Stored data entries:
=== Section Start ===

/-- Every command but DEVICE_RESET and FORM. -/
theorem outMoves_exec (c : Instr) (s : State) (hd : c ≠ .deviceReset) (hf : c ≠ .form) : OutMoves s (exec c s) := by
  cases c with
  | deviceReset => exact absurd rfl hd
  | form => exact absurd rfl hf
  | hostRequestFrameComplete kind item body => exact OutMoves.next (allMoves_hostBytes s _)
  | hostBadFrame bytes => exact OutMoves.next (allMoves_hostBytes s _)
  | pause item body => exact OutMoves.next (allMoves_hostBytes s _)
  | go item body => exact OutMoves.next (allMoves_hostBytes s _)
  | requestTake =>
    show OutMoves s (execRequestTake s)
    unfold execRequestTake
    split
    · exact OutMoves.next ((allMoves_beginRequest _ _).after rfl)
    · exact OutMoves.same s
  | readCells =>
    show OutMoves s (execReadCells s)
    unfold execReadCells
    split
    · exact OutMoves.same s
    · exact OutMoves.next (allMoves_stationQuery s _ _ fun q i => by split <;> exact AllMoves.of_stations rfl)
  | readFields =>
    show OutMoves s (execReadFields s)
    unfold execReadFields
    split
    · exact OutMoves.same s
    · exact OutMoves.next (allMoves_stationQuery s _ _ fun q i => by split <;> exact AllMoves.of_stations rfl)
  | readField =>
    show OutMoves s (execReadField s)
    unfold execReadField
    split
    · exact OutMoves.same s
    · refine OutMoves.next (allMoves_stationQuery s _ _ fun q i => ?_)
      split
      · split <;> exact AllMoves.of_stations rfl
      · exact AllMoves.of_stations rfl
  | readModified =>
    show OutMoves s (execReadModified s)
    unfold execReadModified
    split
    · exact OutMoves.same s
    · exact OutMoves.next (allMoves_stationQuery s _ _ fun q i => by split <;> exact AllMoves.of_stations rfl)
  | readStatusStation =>
    show OutMoves s (execReadStatusStation s)
    unfold execReadStatusStation
    split
    · exact OutMoves.same s
    · split
      · exact OutMoves.same s
      · refine OutMoves.next (allMoves_stationQuery s _ _ fun q i => ?_)
        exact AllMoves.trans (AllMoves.of_stations rfl) (AllMoves.modSt _ i _ fun _ => moves_clearCounters _)
  | readStatusDevice =>
    show OutMoves s (execReadStatusDevice s)
    unfold execReadStatusDevice
    split
    · exact OutMoves.same s
    · split
      · split <;> exact OutMoves.next (AllMoves.of_stations rfl)
      · exact OutMoves.same s
  | configure =>
    show OutMoves s (execConfigure s)
    unfold execConfigure
    split
    · exact OutMoves.same s
    · split
      · exact OutMoves.next (AllMoves.of_stations rfl)
      · split
        · exact OutMoves.next (allMoves_configure s _ _)
        · exact OutMoves.same s
  | stationReset =>
    show OutMoves s (execStationReset s)
    unfold execStationReset
    split
    · exact OutMoves.same s
    · split
      · exact OutMoves.next (AllMoves.of_stations rfl)
      · split
        · exact OutMoves.next (AllMoves.of_stations rfl)
        · split
          · exact OutMoves.next ((allMoves_resetStation s _).congr rfl)
          · exact OutMoves.same s
  | unknownKind =>
    show OutMoves s (execUnknownKind s)
    unfold execUnknownKind
    split
    · split
      · exact OutMoves.same s
      · exact OutMoves.next (AllMoves.of_stations rfl)
    · exact OutMoves.same s
  | testStart =>
    show OutMoves s (execTestStart s)
    unfold execTestStart
    split
    · exact OutMoves.same s
    · refine OutMoves.next (allMoves_testRequest s _ _ _ fun a i => ?_)
      split
      · rename_i m p j d
        exact AllMoves.congr (AllMoves.modSt s i (fun t => t.startTest m p j d) fun _ => moves_startTest _ _ _ _ _) rfl
      · exact AllMoves.refl s
  | testStop =>
    show OutMoves s (execTestStop s)
    unfold execTestStop
    split
    · exact OutMoves.same s
    · refine OutMoves.next (allMoves_testRequest s _ _ _ fun a i => ?_)
      exact AllMoves.congr (AllMoves.modSt s i (fun t => t.endTest .stopped) fun _ => moves_endTest _ .stopped) rfl
  | testInject =>
    show OutMoves s (execTestInject s)
    unfold execTestInject
    split
    · exact OutMoves.same s
    · refine OutMoves.next (allMoves_testRequest s _ _ _ fun a i => ?_)
      exact AllMoves.congr (AllMoves.modSt s i (fun t => { t with lcu := { t.lcu with single := true } })
        fun _ => moves_lcu _ _ rfl) rfl
  | placeReply =>
    show OutMoves s (execPlaceReply s)
    unfold execPlaceReply
    split
    · refine OutMoves.next ?_
      split
      · exact (allMoves_release _ _ .interpreter).after rfl
      · exact AllMoves.of_stations rfl
    · exact OutMoves.same s
  | txReplyStart =>
    show OutMoves s (execTxReplyStart s)
    unfold execTxReplyStart
    split
    · split
      · exact OutMoves.next (AllMoves.of_stations rfl)
      · exact OutMoves.same s
    · exact OutMoves.same s
  | txNoticeStart =>
    show OutMoves s (execTxNoticeStart s)
    unfold execTxNoticeStart
    split
    · split
      · exact OutMoves.next (AllMoves.of_stations rfl)
      · exact OutMoves.same s
    · exact OutMoves.same s
  | txEntryStart =>
    show OutMoves s (execTxEntryStart s)
    unfold execTxEntryStart
    split
    · split
      · exact OutMoves.next (AllMoves.of_stations rfl)
      · exact OutMoves.same s
    · exact OutMoves.same s
  | txFrameEnd =>
    show OutMoves s (execTxFrameEnd s)
    unfold execTxFrameEnd
    split
    · split
      · exact OutMoves.same s
      · exact OutMoves.next (AllMoves.of_stations rfl)
    · exact OutMoves.same s
  | recordDeparture =>
    show OutMoves s (execRecordDeparture s)
    unfold execRecordDeparture
    split
    · split
      · exact OutMoves.next ((allMoves_startService _).after rfl)
      · exact OutMoves.same s
    · exact OutMoves.same s
  | heldComposition =>
    show OutMoves s (execHeldComposition s)
    unfold execHeldComposition
    split
    · exact OutMoves.same s
    · split
      · exact OutMoves.next (((allMoves_commitHeld s _ _ _).trans (allMoves_endService _ _)).trans
          (allMoves_startService _))
      · exact OutMoves.next (allMoves_endService s _)
  | eventTaken st =>
    show OutMoves s (execEventTaken st s)
    unfold execEventTaken
    split
    · exact OutMoves.next (AllMoves.modSt s st _ fun _ => moves_takeEvent _)
    · exact OutMoves.same s
  | keyPrintable st =>
    show OutMoves s (execKeyPrintable st s)
    unfold execKeyPrintable
    split
    · exact OutMoves.next (allMoves_treat s st _ _ fun h hk =>
        moves_atEntryField _ _ hk fun f hf => moves_typeChar _ _ f hk hf)
    · exact OutMoves.same s
  | keyDelete st =>
    exact OutMoves.next (allMoves_treat s st _ _ fun h hk =>
      moves_atEntryField _ _ hk fun f hf => (Move.edit _ f _ hf).moves)
  | keyEraseEof st =>
    exact OutMoves.next (allMoves_treat s st _ _ fun h hk =>
      moves_atEntryField _ _ hk fun f hf => (Move.edit _ f _ hf).moves)
  | keyEraseInput st =>
    refine OutMoves.next (allMoves_treat s st _ _ fun h hk => ?_)
    refine Relation.ReflTransGen.tail (Move.blank _).moves (Move.cursor _ _ fun ht => ?_)
    have e : (s.st st).front.home = (s.st st).blankOpenFront.front.home := (Station.home_blankOpenFront _).symm
    rw [e]; exact ht.home_lt
  | keyInsert st => exact OutMoves.next (allMoves_treat s st _ _ fun h _ => moves_setInsert _ _)
  | keyReset st =>
    show OutMoves s (execKeyReset st s)
    unfold execKeyReset
    dsimp only
    split
    · rename_i hk
      exact OutMoves.next (AllMoves.setSt s st _ fun _ => (moves_keyReset _ hk.2.2).trans (moves_finishEvent _))
    · exact OutMoves.same s
  | keyRight st =>
    exact OutMoves.next (allMoves_treat s st _ _ fun h hk => moves_keyMove _ _ hk fun _ => shifted_lt _ _)
  | keyLeft st =>
    exact OutMoves.next (allMoves_treat s st _ _ fun h hk => moves_keyMove _ _ hk fun _ => shifted_lt _ _)
  | keyUp st =>
    exact OutMoves.next (allMoves_treat s st _ _ fun h hk => moves_keyMove _ _ hk fun _ => shifted_lt _ _)
  | keyDown st =>
    exact OutMoves.next (allMoves_treat s st _ _ fun h hk => moves_keyMove _ _ hk fun _ => shifted_lt _ _)
  | keyTab st =>
    exact OutMoves.next (allMoves_treat s st _ _ fun h hk => moves_keyMove _ _ hk fun ht => ht.nextOpen_lt _)
  | keyBacktab st =>
    exact OutMoves.next (allMoves_treat s st _ _ fun h hk => moves_keyMove _ _ hk fun ht => ht.backOpen_lt _)
  | keyHome st =>
    exact OutMoves.next (allMoves_treat s st _ _ fun h hk => moves_keyMove _ _ hk fun ht => ht.home_lt)
  | keyNewline st =>
    exact OutMoves.next (allMoves_treat s st _ _ fun h hk => moves_keyMove _ _ hk fun ht => ht.laterRowOpen_lt _)
  | keyEnter st => exact OutMoves.next (allMoves_treatAttention s st _ _)
  | keyCancel st => exact OutMoves.next (allMoves_treatAttention s st _ _)
  | keyPf st =>
    show OutMoves s (execKeyPf st s)
    unfold execKeyPf
    split
    · exact OutMoves.next (allMoves_treatAttention s st _ _)
    · exact OutMoves.same s
  | scan st =>
    show OutMoves s (execScan st s)
    unfold execScan
    dsimp only
    split
    · split
      · rename_i hk
        exact OutMoves.next ((allMoves_routeScan s st _ _ hk.1).trans
          (AllMoves.modSt _ st _ fun _ => moves_finishEvent _))
      · exact OutMoves.same s
    · exact OutMoves.same s
  | keyFrameDelivery st item code => exact OutMoves.next (allMoves_upstream s st _)
  | scanFrameDelivery st item symbology data => exact OutMoves.next (allMoves_upstream s st _)
  | unitReady st item => exact OutMoves.next (allMoves_upstream s st _)
  | unitHold st item => exact OutMoves.next (allMoves_upstream s st _)
  | unitResync st item => exact OutMoves.next (allMoves_upstream s st _)
  | unitRunOk st item number => exact OutMoves.next (allMoves_upstream s st _)
  | unitRunBad st item => exact OutMoves.next (allMoves_upstream s st _)
  | upstreamIdle st item => exact OutMoves.next (allMoves_upstream s st _)
  | upstreamRefusedFrame st item kind body => exact OutMoves.next (allMoves_upstream s st _)
  | upstreamBadFrame st bytes => exact OutMoves.next (allMoves_upstream s st _)
  | paceFrame st =>
    show OutMoves s (execPaceFrame st s)
    unfold execPaceFrame
    split
    · exact OutMoves.next (allMoves_send s st _
        ⟨rfl, rfl, rfl, rfl, rfl, rfl, rfl, rfl, rfl, rfl, rfl, rfl, rfl, rfl, rfl⟩)
    · exact OutMoves.same s
  | soundFrame st =>
    show OutMoves s (execSoundFrame st s)
    unfold execSoundFrame
    split
    · exact OutMoves.next (allMoves_send s st _
        ⟨rfl, rfl, rfl, rfl, rfl, rfl, rfl, rfl, rfl, rfl, rfl, rfl, rfl, rfl, rfl⟩)
    · exact OutMoves.same s
  | indicatorFrame st =>
    show OutMoves s (execIndicatorFrame st s)
    unfold execIndicatorFrame
    split
    · exact OutMoves.next (allMoves_send s st _
        ⟨rfl, rfl, rfl, rfl, rfl, rfl, rfl, rfl, rfl, rfl, rfl, rfl, rfl, rfl, rfl⟩)
    · exact OutMoves.same s
  | runFrameStart st =>
    show OutMoves s (execRunFrameStart st s)
    unfold execRunFrameStart
    dsimp only
    split
    · rename_i first hf
      split
      · rename_i hdue
        exact OutMoves.next (AllMoves.setSt s st _ fun _ => (Move.startRun _ st first hdue hf).moves)
      · exact OutMoves.same s
    · exact OutMoves.same s
  | cursorFrame st =>
    show OutMoves s (execCursorFrame st s)
    unfold execCursorFrame
    split
    · exact OutMoves.next (allMoves_send s st _
        ⟨rfl, rfl, rfl, rfl, rfl, rfl, rfl, rfl, rfl, rfl, rfl, rfl, rfl, rfl, rfl⟩)
    · exact OutMoves.same s
  | downstreamFrameEnd st =>
    show OutMoves s (execDownstreamFrameEnd st s)
    unfold execDownstreamFrameEnd
    split
    · exact OutMoves.next (AllMoves.modSt s st _ fun _ => moves_frameEnded _)
    · exact OutMoves.same s
  | idleMarkSend st =>
    show OutMoves s (execIdleMarkSend st s)
    unfold execIdleMarkSend
    dsimp only
    split
    · exact OutMoves.next (AllMoves.setSt s st _ fun _ =>
        Quiet.moves ⟨rfl, rfl, rfl, rfl, rfl, rfl, rfl, rfl, rfl, rfl, rfl, rfl, rfl, rfl, rfl⟩)
    · exact OutMoves.same s
  | runTimeout st =>
    show OutMoves s (execRunTimeout st s)
    unfold execRunTimeout
    dsimp only
    split
    · rename_i r hr
      split
      · exact OutMoves.next (AllMoves.setSt s st _ fun _ => moves_timeout _ r hr)
      · exact OutMoves.same s
    · exact OutMoves.same s
  | intervalClose st => exact OutMoves.next (AllMoves.modSt s st _ fun _ => moves_closeInterval _)
  | windowEnd st =>
    show OutMoves s (execWindowEnd st s)
    unfold execWindowEnd
    split
    · exact OutMoves.next (allMoves_judgeWindow s st)
    · exact OutMoves.same s
  | testBytePlaced st =>
    show OutMoves s (execTestBytePlaced st s)
    unfold execTestBytePlaced
    dsimp only
    split
    · exact OutMoves.same s
    · split
      · exact OutMoves.next (AllMoves.setSt s st _ fun _ => moves_feedPattern _)
      · split
        · exact OutMoves.next (AllMoves.setSt s st _ fun _ => moves_placePattern _)
        · exact OutMoves.same s
  | testUpstreamByte st byte =>
    show OutMoves s (execTestUpstreamByte st byte s)
    unfold execTestUpstreamByte
    split
    · exact OutMoves.next (AllMoves.modSt s st _ fun _ => moves_echoByte _ _)
    · exact OutMoves.same s
  | testReturnByte st byte =>
    show OutMoves s (execTestReturnByte st byte s)
    unfold execTestReturnByte
    split
    · exact OutMoves.next (AllMoves.modSt s st _ fun _ => moves_returnByte _ _)
    · exact OutMoves.same s
  | testExpiry st =>
    show OutMoves s (execTestExpiry st s)
    unfold execTestExpiry
    dsimp only
    split
    · exact OutMoves.next ((AllMoves.setSt s st _ fun _ => moves_endTest _ .expired).congr rfl)
    · exact OutMoves.same s

/-- What a command can do to a station: moves, or device reset. -/
theorem moves_exec (c : Instr) (s s' : State) (hc : c ≠ .deviceReset) (he : exec c s = .next s') (j : StationNo) :
    Moves (s.isHeld j) (s.st j) (s'.st j) := by
  by_cases hf : c = .form
  · subst hf; exact moves_form s s' he j
  · exact outMoves_exec c s hc hf s' he _ j

/-- What a step can do to a station: moves, or device reset. -/
theorem moves_step (s s' : State) (he : step s = .next s') :
    (∀ j, Moves (s.isHeld j) (s.st j) (s'.st j)) ∨ (∀ j, s'.st j = Station.reset) := by
  unfold step at he
  split at he
  · injection he with he; subst he
    left; intro j
    rw [State.tick, State.st_mapStations]
    exact moves_tick _
  · rename_i c rest _
    by_cases hc : c = .deviceReset
    · subst hc
      right; intro j
      have : s' = { State.reset with pending := rest, freeCount := s.freeCount } := by
        injection he with he; exact he.symm
      subst this
      exact State.reset_st j
    · left; intro j
      exact moves_exec c { s with pending := rest } s' hc he j

/-- A property of a station that holds after device reset and that every move keeps holds at every station after every
step. -/
theorem stationLaw_step {P : Station → Prop} (hr : P Station.reset)
    (hP : ∀ h t t', Move h t t' → P t → P t') (s s' : State) (hs : ∀ j, P (s.st j)) (he : step s = .next s') :
    ∀ j, P (s'.st j) := by
  intro j
  rcases moves_step s s' he with m | m
  · exact Moves.keeps (fun t t' => hP _ t t') (m j) (hs j)
  · rw [m j]; exact hr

=== Section End ===

## Requirement
Across the data above, how many lines include the word "isHeld"? Give only the count.

## Response to this exercise
2